Task
First find the line with "stride : Nat" in the entries below, then set down exactly every line through the line with "def LeaseCmd.n (q", that line included.

Study material
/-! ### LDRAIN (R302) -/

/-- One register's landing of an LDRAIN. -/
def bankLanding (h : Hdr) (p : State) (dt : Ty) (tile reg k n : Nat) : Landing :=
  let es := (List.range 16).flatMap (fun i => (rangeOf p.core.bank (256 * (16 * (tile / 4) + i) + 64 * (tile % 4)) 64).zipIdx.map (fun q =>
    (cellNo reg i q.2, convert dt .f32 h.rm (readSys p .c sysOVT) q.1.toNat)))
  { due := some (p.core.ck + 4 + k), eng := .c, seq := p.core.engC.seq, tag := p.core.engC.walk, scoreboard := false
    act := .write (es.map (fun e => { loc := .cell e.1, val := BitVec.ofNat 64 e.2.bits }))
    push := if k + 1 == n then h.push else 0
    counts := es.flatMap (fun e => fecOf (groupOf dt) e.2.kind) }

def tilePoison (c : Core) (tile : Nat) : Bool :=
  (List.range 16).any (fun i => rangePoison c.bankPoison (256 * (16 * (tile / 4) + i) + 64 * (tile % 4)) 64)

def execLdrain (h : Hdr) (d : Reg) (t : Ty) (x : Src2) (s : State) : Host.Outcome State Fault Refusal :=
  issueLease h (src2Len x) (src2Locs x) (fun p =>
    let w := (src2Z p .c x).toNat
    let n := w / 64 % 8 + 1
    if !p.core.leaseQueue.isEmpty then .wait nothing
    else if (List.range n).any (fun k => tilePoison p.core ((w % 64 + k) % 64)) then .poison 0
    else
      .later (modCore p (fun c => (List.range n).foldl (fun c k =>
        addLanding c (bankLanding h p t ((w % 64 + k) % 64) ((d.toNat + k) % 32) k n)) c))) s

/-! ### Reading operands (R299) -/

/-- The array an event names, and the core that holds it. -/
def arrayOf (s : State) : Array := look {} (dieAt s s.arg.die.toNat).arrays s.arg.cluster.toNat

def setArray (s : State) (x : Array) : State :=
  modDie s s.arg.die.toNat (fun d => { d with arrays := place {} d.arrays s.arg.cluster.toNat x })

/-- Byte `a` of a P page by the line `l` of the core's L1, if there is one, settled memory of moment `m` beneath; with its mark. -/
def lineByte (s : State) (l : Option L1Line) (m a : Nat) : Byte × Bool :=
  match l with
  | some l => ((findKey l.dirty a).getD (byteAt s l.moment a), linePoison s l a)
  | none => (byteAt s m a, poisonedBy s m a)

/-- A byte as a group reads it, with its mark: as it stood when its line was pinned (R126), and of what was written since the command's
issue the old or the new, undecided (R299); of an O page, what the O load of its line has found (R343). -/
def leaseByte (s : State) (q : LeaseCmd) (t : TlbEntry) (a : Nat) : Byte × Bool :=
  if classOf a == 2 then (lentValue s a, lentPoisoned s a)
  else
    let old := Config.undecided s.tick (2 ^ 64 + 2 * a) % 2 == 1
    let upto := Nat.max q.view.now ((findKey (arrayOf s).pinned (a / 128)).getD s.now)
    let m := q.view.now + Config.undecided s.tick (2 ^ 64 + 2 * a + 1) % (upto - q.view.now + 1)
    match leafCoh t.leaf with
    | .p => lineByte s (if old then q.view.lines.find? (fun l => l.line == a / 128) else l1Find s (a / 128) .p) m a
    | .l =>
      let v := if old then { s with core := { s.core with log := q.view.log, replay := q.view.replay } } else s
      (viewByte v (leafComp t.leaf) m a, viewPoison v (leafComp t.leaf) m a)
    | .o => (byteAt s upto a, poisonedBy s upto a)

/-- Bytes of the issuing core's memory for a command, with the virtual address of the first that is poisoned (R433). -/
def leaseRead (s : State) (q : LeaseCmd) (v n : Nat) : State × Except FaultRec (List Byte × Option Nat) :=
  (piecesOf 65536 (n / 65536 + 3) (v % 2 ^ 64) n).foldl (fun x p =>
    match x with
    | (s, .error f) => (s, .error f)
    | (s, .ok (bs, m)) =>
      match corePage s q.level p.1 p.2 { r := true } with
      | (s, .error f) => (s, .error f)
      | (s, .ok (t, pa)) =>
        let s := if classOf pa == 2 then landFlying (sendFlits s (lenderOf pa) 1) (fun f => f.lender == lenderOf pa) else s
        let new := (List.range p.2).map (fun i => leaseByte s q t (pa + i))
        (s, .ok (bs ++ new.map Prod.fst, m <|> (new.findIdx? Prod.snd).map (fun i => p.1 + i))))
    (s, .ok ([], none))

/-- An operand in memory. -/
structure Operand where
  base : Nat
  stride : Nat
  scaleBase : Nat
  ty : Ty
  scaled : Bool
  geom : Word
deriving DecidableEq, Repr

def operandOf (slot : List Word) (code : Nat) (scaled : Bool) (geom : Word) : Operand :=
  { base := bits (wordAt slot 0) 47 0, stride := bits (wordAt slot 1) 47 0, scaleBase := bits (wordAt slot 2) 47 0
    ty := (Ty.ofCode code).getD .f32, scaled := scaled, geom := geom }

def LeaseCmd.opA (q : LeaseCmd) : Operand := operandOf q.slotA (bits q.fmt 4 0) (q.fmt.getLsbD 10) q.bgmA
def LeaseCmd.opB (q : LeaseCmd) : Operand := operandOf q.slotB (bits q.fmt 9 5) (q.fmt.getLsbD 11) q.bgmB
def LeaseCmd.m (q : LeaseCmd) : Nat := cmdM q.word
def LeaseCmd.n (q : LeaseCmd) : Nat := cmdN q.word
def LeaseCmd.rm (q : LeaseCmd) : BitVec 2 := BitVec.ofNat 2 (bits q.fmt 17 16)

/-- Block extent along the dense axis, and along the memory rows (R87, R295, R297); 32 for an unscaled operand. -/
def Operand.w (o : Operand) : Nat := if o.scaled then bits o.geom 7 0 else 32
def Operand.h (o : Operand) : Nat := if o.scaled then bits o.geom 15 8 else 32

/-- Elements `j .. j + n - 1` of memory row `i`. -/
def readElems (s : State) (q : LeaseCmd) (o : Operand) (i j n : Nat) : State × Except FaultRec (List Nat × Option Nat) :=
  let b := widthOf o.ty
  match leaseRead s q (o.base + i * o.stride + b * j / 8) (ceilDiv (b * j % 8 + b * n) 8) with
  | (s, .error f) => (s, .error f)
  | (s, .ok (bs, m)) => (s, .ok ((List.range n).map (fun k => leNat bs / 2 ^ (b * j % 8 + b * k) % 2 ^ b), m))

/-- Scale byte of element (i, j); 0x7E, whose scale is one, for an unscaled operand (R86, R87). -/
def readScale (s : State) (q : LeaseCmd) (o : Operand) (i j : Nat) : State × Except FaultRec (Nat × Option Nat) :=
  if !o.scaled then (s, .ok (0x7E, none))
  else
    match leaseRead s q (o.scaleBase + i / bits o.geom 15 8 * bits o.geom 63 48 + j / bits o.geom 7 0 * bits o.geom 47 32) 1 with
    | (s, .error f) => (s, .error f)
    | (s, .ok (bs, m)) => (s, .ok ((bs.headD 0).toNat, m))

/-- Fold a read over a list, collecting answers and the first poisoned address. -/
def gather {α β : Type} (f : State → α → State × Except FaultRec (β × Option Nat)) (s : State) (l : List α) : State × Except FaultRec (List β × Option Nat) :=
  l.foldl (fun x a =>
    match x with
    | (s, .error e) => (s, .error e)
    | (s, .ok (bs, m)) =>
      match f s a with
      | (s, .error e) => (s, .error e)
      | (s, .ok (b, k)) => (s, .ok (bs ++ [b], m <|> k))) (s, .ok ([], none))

...

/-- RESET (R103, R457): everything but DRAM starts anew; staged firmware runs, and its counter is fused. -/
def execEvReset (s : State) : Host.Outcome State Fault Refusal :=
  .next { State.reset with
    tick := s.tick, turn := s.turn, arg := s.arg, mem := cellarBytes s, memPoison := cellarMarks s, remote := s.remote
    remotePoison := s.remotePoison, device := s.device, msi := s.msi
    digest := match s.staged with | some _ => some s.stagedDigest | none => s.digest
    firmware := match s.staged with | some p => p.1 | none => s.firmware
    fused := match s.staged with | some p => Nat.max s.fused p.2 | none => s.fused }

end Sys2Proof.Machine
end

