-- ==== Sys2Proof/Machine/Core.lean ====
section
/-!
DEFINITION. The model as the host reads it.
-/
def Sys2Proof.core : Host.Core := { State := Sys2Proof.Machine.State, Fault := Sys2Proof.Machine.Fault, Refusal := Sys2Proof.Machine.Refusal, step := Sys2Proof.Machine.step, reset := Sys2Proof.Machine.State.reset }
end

Solution below
  stride : Nat
  scaleBase : Nat
  ty : Ty
  scaled : Bool
  geom : Word
deriving DecidableEq, Repr

def operandOf (slot : List Word) (code : Nat) (scaled : Bool) (geom : Word) : Operand :=
  { base := bits (wordAt slot 0) 47 0, stride := bits (wordAt slot 1) 47 0, scaleBase := bits (wordAt slot 2) 47 0
    ty := (Ty.ofCode code).getD .f32, scaled := scaled, geom := geom }

def LeaseCmd.opA (q : LeaseCmd) : Operand := operandOf q.slotA (bits q.fmt 4 0) (q.fmt.getLsbD 10) q.bgmA
def LeaseCmd.opB (q : LeaseCmd) : Operand := operandOf q.slotB (bits q.fmt 9 5) (q.fmt.getLsbD 11) q.bgmB
def LeaseCmd.m (q : LeaseCmd) : Nat := cmdM q.word
def LeaseCmd.n (q : LeaseCmd) : Nat := cmdN q.word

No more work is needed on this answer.